Top of DATASET ENTRIES
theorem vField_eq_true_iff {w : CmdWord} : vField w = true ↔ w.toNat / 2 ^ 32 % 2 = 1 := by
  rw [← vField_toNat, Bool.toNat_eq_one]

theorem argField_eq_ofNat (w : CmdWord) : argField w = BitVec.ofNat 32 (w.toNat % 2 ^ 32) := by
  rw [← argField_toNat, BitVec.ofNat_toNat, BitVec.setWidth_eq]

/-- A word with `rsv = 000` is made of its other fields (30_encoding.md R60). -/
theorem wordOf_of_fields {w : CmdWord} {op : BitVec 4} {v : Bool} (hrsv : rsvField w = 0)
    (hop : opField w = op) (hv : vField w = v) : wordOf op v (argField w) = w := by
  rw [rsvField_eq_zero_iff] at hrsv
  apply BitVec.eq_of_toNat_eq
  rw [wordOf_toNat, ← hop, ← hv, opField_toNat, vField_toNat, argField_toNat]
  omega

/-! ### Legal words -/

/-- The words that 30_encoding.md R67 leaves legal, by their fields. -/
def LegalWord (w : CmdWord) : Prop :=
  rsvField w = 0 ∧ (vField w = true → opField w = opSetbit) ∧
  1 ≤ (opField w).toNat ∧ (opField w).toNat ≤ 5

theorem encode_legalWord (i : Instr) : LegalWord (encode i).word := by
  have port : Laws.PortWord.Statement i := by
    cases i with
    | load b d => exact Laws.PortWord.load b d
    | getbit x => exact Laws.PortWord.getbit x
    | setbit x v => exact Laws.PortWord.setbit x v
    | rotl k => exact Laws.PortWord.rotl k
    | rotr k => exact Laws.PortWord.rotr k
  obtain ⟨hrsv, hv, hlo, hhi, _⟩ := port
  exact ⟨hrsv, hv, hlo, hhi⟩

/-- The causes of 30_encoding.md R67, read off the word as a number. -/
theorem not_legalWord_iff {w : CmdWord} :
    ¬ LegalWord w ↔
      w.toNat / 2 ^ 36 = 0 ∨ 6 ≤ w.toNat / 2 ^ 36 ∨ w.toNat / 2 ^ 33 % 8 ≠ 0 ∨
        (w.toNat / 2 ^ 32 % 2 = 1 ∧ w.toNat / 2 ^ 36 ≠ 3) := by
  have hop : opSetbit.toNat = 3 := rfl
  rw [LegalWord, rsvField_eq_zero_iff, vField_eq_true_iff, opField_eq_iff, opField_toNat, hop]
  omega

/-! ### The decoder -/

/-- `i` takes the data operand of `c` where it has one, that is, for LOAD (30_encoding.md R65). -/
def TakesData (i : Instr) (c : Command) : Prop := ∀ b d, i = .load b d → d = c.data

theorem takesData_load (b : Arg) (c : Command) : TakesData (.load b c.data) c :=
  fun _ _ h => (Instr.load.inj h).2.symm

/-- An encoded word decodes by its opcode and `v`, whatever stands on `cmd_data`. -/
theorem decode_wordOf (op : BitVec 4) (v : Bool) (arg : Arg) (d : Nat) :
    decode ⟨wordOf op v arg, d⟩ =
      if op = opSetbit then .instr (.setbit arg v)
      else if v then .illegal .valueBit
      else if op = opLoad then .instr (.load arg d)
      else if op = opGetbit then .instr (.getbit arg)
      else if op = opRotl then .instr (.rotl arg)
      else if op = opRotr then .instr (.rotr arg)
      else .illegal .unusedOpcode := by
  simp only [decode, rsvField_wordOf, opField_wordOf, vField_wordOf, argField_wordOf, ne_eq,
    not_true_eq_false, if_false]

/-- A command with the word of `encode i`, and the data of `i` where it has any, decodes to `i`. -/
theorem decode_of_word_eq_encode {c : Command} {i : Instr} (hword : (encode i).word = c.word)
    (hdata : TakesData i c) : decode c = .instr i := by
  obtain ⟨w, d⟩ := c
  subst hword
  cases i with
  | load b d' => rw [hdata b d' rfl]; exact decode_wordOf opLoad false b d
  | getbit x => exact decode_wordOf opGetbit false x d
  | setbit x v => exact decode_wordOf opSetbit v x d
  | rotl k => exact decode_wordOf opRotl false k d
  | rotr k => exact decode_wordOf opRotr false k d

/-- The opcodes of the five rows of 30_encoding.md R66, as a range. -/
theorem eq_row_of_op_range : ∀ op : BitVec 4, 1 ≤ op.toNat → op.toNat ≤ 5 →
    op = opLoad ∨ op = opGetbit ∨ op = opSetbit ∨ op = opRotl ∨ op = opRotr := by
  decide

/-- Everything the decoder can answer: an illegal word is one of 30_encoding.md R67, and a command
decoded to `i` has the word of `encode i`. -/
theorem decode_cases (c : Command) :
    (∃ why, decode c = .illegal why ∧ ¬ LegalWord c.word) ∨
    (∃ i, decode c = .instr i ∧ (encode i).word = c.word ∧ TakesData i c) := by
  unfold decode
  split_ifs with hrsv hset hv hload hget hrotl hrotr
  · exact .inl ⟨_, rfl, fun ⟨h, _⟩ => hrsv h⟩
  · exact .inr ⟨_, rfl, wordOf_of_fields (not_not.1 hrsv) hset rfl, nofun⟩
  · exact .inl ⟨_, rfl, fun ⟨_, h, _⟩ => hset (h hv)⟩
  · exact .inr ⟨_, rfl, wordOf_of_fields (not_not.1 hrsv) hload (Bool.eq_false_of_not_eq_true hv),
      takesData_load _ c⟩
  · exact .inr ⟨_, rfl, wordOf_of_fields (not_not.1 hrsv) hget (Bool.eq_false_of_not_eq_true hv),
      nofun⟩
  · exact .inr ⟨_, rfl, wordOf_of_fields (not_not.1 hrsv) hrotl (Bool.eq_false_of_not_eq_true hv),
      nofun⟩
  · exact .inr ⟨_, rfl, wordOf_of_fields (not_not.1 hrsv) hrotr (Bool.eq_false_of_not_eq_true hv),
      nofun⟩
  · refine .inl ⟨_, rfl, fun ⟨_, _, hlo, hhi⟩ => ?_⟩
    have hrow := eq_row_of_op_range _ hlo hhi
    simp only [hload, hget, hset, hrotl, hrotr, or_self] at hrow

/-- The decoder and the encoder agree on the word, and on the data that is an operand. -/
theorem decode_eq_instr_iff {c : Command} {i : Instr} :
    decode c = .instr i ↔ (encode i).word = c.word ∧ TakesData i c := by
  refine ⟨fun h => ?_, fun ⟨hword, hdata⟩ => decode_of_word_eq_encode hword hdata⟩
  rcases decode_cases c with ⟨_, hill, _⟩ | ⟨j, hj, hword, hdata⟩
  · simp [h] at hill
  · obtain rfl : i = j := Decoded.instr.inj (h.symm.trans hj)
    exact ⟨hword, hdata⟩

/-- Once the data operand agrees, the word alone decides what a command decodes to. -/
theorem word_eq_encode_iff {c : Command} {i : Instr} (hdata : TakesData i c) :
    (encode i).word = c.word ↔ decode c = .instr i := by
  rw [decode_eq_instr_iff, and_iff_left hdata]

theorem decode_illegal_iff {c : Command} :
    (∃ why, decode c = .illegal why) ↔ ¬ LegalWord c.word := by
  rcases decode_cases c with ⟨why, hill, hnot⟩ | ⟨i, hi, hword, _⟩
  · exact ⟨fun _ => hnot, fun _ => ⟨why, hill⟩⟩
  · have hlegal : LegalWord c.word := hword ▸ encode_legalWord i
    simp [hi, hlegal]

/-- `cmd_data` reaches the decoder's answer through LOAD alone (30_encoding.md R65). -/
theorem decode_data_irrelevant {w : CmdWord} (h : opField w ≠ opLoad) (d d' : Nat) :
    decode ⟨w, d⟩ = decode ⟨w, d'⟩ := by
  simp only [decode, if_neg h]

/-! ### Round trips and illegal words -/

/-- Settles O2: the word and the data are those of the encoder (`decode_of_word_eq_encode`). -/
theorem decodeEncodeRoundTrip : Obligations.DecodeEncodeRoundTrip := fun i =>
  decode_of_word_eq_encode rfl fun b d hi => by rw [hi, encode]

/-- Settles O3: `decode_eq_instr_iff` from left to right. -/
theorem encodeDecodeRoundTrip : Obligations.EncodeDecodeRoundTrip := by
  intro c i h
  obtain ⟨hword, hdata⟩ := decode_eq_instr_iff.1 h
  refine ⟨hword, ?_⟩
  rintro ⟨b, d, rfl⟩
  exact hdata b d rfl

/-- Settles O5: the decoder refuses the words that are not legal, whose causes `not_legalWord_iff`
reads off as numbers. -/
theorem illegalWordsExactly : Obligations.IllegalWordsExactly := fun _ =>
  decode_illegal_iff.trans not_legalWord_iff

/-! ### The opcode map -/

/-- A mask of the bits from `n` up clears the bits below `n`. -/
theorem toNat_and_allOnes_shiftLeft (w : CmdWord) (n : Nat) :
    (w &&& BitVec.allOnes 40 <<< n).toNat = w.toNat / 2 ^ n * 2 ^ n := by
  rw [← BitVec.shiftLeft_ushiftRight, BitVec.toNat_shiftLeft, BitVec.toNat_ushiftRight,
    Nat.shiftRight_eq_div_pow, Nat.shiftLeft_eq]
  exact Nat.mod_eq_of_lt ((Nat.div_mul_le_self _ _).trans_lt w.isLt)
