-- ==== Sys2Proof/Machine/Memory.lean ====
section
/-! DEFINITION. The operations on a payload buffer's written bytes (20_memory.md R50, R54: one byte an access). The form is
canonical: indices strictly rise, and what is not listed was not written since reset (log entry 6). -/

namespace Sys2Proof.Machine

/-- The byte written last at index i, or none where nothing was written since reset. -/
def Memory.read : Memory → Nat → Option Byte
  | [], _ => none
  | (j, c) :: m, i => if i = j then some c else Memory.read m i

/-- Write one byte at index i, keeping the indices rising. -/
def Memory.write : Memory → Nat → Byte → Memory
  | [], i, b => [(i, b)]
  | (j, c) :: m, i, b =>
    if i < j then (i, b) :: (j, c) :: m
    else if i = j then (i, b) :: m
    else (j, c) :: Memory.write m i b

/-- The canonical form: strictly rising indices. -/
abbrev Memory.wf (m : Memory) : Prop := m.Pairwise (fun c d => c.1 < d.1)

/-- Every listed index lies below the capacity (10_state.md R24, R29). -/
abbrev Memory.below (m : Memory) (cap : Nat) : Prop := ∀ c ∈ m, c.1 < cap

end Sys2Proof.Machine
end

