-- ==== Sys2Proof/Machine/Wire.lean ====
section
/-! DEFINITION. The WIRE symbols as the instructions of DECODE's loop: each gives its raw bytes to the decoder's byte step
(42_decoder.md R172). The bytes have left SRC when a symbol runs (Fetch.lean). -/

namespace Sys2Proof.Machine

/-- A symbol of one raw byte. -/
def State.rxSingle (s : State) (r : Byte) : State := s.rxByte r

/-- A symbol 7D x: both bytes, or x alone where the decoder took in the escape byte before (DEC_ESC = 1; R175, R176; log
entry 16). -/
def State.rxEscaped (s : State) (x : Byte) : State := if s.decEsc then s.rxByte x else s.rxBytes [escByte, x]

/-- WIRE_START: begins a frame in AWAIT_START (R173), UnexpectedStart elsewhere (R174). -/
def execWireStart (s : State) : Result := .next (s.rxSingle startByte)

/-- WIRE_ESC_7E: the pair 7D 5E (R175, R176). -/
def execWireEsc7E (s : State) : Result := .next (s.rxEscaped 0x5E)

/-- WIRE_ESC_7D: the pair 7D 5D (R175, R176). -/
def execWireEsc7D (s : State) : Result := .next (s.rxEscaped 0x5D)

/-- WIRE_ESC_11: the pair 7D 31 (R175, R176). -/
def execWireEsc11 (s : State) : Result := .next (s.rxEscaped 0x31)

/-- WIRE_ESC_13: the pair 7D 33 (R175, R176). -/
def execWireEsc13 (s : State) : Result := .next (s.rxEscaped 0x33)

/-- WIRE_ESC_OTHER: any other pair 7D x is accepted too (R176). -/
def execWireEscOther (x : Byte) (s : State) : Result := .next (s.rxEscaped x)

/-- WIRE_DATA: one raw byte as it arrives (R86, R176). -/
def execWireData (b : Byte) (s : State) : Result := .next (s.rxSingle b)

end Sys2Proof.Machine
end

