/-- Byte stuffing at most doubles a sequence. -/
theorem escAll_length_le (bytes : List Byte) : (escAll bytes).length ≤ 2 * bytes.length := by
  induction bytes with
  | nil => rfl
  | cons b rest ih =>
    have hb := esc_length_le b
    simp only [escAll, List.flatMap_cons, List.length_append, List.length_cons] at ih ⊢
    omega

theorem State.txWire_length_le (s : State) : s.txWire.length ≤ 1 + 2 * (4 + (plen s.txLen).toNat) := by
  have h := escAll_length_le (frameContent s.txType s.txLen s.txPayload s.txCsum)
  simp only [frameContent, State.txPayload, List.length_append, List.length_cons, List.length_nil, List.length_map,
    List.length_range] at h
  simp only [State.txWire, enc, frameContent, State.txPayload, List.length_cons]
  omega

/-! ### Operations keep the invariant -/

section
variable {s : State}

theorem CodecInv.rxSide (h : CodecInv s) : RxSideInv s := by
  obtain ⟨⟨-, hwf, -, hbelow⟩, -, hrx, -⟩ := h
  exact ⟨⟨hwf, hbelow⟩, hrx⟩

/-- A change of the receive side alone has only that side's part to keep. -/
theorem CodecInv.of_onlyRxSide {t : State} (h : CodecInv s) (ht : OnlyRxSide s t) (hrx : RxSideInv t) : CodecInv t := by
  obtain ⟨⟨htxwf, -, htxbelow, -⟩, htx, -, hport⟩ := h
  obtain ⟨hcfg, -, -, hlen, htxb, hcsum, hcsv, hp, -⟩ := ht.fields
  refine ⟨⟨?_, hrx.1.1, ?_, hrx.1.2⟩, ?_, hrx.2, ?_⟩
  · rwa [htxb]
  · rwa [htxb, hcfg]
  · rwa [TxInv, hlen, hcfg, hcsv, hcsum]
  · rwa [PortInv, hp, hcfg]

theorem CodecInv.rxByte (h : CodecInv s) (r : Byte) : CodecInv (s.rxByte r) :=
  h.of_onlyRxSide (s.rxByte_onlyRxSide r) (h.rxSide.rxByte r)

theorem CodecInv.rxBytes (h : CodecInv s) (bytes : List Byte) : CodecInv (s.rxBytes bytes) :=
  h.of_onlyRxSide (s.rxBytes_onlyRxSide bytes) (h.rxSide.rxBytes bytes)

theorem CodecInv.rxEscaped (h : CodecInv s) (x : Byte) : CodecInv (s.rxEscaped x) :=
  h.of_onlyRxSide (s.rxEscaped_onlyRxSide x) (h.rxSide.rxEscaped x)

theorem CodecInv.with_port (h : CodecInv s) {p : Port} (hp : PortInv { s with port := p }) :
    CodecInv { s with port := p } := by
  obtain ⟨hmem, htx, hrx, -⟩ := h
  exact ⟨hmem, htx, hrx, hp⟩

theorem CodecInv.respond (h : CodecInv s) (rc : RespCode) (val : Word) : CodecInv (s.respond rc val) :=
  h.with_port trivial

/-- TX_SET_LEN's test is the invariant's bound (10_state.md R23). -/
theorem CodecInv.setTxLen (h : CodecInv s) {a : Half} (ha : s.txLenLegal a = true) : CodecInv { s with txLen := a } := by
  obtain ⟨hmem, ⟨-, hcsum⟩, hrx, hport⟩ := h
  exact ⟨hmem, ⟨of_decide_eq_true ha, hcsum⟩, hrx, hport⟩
Bottom of DATASET ENTRIES
▶ **EXERCISE DIRECTIONS**: From the material above, retype precisely the lines between the line holding "else .illegal .unusedOpcode := by" and the line holding "obtain ⟨w, d⟩ := c", inclusive, and nothing beyond them.

▶ **REPLY TO THE TASK**:
      else .illegal .unusedOpcode := by
  simp only [decode, rsvField_wordOf, opField_wordOf, vField_wordOf, argField_wordOf, ne_eq,
    not_true_eq_false, if_false]

/-- A command with the word of `encode i`, and the data of `i` where it has any, decodes to `i`. -/
theorem decode_of_word_eq_encode {c : Command} {i : Instr} (hword : (encode i).word = c.word)
    (hdata : TakesData i c) : decode c = .instr i := by
  obtain ⟨w, d⟩ := c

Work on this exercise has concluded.